Seitdem zerfällt das Land – ökonomisch durch den Green Deal, kultur- und sicherheitspolitisch durch die Politik der offenen Grenzen. Man muss zugestehen: Die Saat der 68er sowie ihrer zahlreichen sozialistischen Nebenströmungen ist aufgegangen. Als Beobachter dieses Prozesses fragt man sich unwillkürlich: Wie konnte es geschehen, dass weder Eliten der Wirtschaft, des Kulturlebens oder der Wissenschaft die systematisch betriebene Erosion unseres gesellschaftlich-bürgerlichen Fundaments entscheidend aufhalten konnten?

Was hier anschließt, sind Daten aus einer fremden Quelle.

-- ==== Sys2Proof/Laws/Memory.lean ====
section
/-! SUPPORT. The laws of the byte stores: a read after a write, every other address unchanged, and the canonical form,
which every write keeps and in which equal contents are equal data. -/

namespace Sys2Proof.Machine

@[simp] theorem Memory.read_nil (a : Nat) : Memory.read [] a = Memory.unlisted := rfl

theorem Memory.read_cons (c : Host.Cell) (m : Memory) (a : Nat) :
    Memory.read (c :: m) a = if a = c.1 then c.2 else Memory.read m a := rfl

/-- An address below every entry reads as unlisted. -/
theorem Memory.read_below (m : Memory) (a : Nat) (h : ∀ c ∈ m, a < c.1) : m.read a = Memory.unlisted := by
  induction m with
  | nil => rfl
  | cons c m ih =>
    have hc := h c (by simp)
    rw [Memory.read_cons, if_neg (by omega), ih fun d hd => h d (by simp [hd])]

/-- The address just written reads as the byte written. -/
theorem Memory.read_write_same (m : Memory) (a : Nat) (v : Byte) (h : m.wf) : (m.write a v).read a = v := by
  induction m with
  | nil => unfold Memory.write; split <;> simp_all [Memory.read_cons]
  | cons c m ih =>
    obtain ⟨hs, hn⟩ := h
    obtain ⟨hlt, hs⟩ := List.pairwise_cons.1 hs
    have below : a ≤ c.1 → Memory.read m a = Memory.unlisted := fun hle =>
      Memory.read_below m a fun d hd => by have := hlt d hd; omega
    unfold Memory.write
    split
    · split
      · simp_all [Memory.read_cons, show a ≠ c.1 by omega, below (by omega)]
      · simp [Memory.read_cons]
    · split
      · split
        · simp_all
        · simp [Memory.read_cons]
      · simp_all [Memory.read_cons, ih ⟨hs, fun d hd => hn d (by simp [hd])⟩]

/-- Every other address reads as before. -/
theorem Memory.read_write_other (m : Memory) (a b : Nat) (v : Byte) (h : b ≠ a) : (m.write a v).read b = m.read b := by
  induction m with
  | nil => unfold Memory.write; split <;> simp [Memory.read_cons, h]
  | cons c m ih =>
    unfold Memory.write
    split
    · split <;> simp [Memory.read_cons, h]
    · split
      · split <;> simp_all [Memory.read_cons]
      · simp [Memory.read_cons, ih]

/-- The addresses listed after a write are the old ones and the address written. -/
theorem Memory.mem_write_addr (m : Memory) (a : Nat) (v : Byte) (c : Host.Cell) (h : c ∈ m.write a v) :
    c.1 = a ∨ c ∈ m := by
  induction m with
  | nil => unfold Memory.write at h; split at h <;> simp_all
  | cons d m ih =>
    unfold Memory.write at h
    split at h
    · split at h <;> aesop
    · split at h
      · split at h <;> aesop
      · aesop

/-- A write keeps the canonical form. -/
theorem Memory.write_wf (m : Memory) (a : Nat) (v : Byte) (h : m.wf) : (m.write a v).wf := by
  induction m with
  | nil => unfold Memory.write; split <;> simp_all [Memory.wf]
  | cons c m ih =>
    obtain ⟨hs, hn⟩ := h
    obtain ⟨hlt, hs'⟩ := List.pairwise_cons.1 hs
    have hn' : ∀ d ∈ m, d.2 ≠ Memory.unlisted := fun d hd => hn d (by simp [hd])
    unfold Memory.write
    split
    · next hac =>
      split
      · exact ⟨hs, hn⟩
      · next hv =>
        refine ⟨List.pairwise_cons.2 ⟨?_, hs⟩, ?_⟩
        · intro d hd
          rcases List.mem_cons.1 hd with rfl | hd
          · exact hac
          · exact Nat.lt_trans hac (hlt d hd)
        · intro d hd
          rcases List.mem_cons.1 hd with rfl | hd
          · exact hv
          · exact hn d hd
    · split
      · next hac =>
        split
        · exact ⟨hs', hn'⟩
        · next hv =>
          refine ⟨List.pairwise_cons.2 ⟨fun d hd => hac ▸ hlt d hd, hs'⟩, ?_⟩
          intro d hd
          rcases List.mem_cons.1 hd with rfl | hd
          · exact hv
          · exact hn' d hd
      · next hlt' hne =>
        obtain ⟨ihs, ihn⟩ := ih ⟨hs', hn'⟩
        refine ⟨List.pairwise_cons.2 ⟨fun d hd => ?_, ihs⟩, ?_⟩
        · rcases Memory.mem_write_addr m a v d hd with h1 | h1
          · show c.1 < d.1
            omega
          · exact hlt d h1
        · intro d hd
          rcases List.mem_cons.1 hd with rfl | hd
          · exact hn _ (by simp)
          · exact ihn d hd

/-- A listed address of a canonical store does not read as unlisted. -/
theorem Memory.read_listed (m : Memory) (c : Host.Cell) (h : m.wf) (hc : c ∈ m) : m.read c.1 = c.2 := by
  induction m with
  | nil => simp at hc
  | cons d m ih =>
    obtain ⟨hs, hn⟩ := h
    obtain ⟨hlt, hs'⟩ := List.pairwise_cons.1 hs
    rw [Memory.read_cons]
    rcases List.mem_cons.1 hc with rfl | hc
    · simp
    · have := hlt c hc
      rw [if_neg (by omega), ih ⟨hs', fun e he => hn e (by simp [he])⟩ hc]

/-- Two canonical stores with the same contents are the same data. -/
theorem Memory.ext_of_read (m k : Memory) (hm : m.wf) (hk : k.wf) (h : ∀ a, m.read a = k.read a) : m = k := by
  induction m generalizing k with
  | nil =>
    match k, hk with
    | [], _ => rfl
    | (b, x) :: k, hk =>
      have := h b
      simp only [Memory.read_nil, Memory.read_cons, if_true] at this
      exact absurd this.symm (hk.2 (b, x) (by simp))
  | cons c m ih =>
    match k, hk with
    | [], _ =>
      have := h c.1
      simp only [Memory.read_nil, Memory.read_cons, if_true] at this
      exact absurd this (hm.2 c (by simp))
    | d :: k, hk =>
      obtain ⟨hms, hmn⟩ := hm
      obtain ⟨hml, hms'⟩ := List.pairwise_cons.1 hms
      obtain ⟨hks, hkn⟩ := hk
      obtain ⟨hkl, hks'⟩ := List.pairwise_cons.1 hks
      have hc := h c.1
      have hd := h d.1
      simp only [Memory.read_cons, if_true] at hc hd
      have hcd : c.1 = d.1 := by
        rcases Nat.lt_trichotomy c.1 d.1 with hlt | heq | hgt
        · rw [if_neg (by omega), Memory.read_below k _ fun e he => by have := hkl e he; omega] at hc
          exact absurd hc (hmn c (by simp))
        · exact heq
        · rw [if_neg (by omega), Memory.read_below m _ fun e he => by have := hml e he; omega] at hd
          exact absurd hd.symm (hkn d (by simp))
      rw [if_pos hcd] at hc
      have htail : m = k := by
        refine ih k ⟨hms', fun e he => hmn e (by simp [he])⟩ ⟨hks', fun e he => hkn e (by simp [he])⟩ fun a => ?_
        have ha := h a
        simp only [Memory.read_cons] at ha
        by_cases hac : a = c.1
        · subst hac
          rw [Memory.read_below m _ hml, Memory.read_below k _ fun e he => by have := hkl e he; omega]
        · rwa [if_neg hac, if_neg (by omega)] at ha
      rw [htail, Prod.ext hcd hc]

end Sys2Proof.Machine
end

Einen wichtigen Hinweis auf das seit Jahren gut dokumentierte veritable Elitenproblem unseres Landes gab der Geschäftsführer des Familienunternehmens Bahlsen, Alexander Kühnen, im Gespräch mit der Welt.

Eines vorweg: Kühnen nahm selbstverständlich nicht den immensen Bürokratenstaat oder die Steuerlasten zum Anlass einer überfälligen Manöverkritik. Auch die zerstörerische Energiepolitik oder gar die inzwischen als das vielleicht größte Täuschungsmanöver und Umverteilungsprogramm aller Zeiten entlarvte Klimapolitik waren bei der Welt ebenso wenig Thema wie die Frage nach dem Umgang mit geopolitischen Konflikten. Wie hält es Kühnen mit dem Ukrainekrieg oder der harten Linie Washingtons gegenüber der EU in Handelsfragen? Wären das nicht spannendere Themen gewesen, die in der deutschen Debatte grundsätzlich viel zu kurz kommen, als gratismutiges Moralpingpong über die AfD zu inszenieren?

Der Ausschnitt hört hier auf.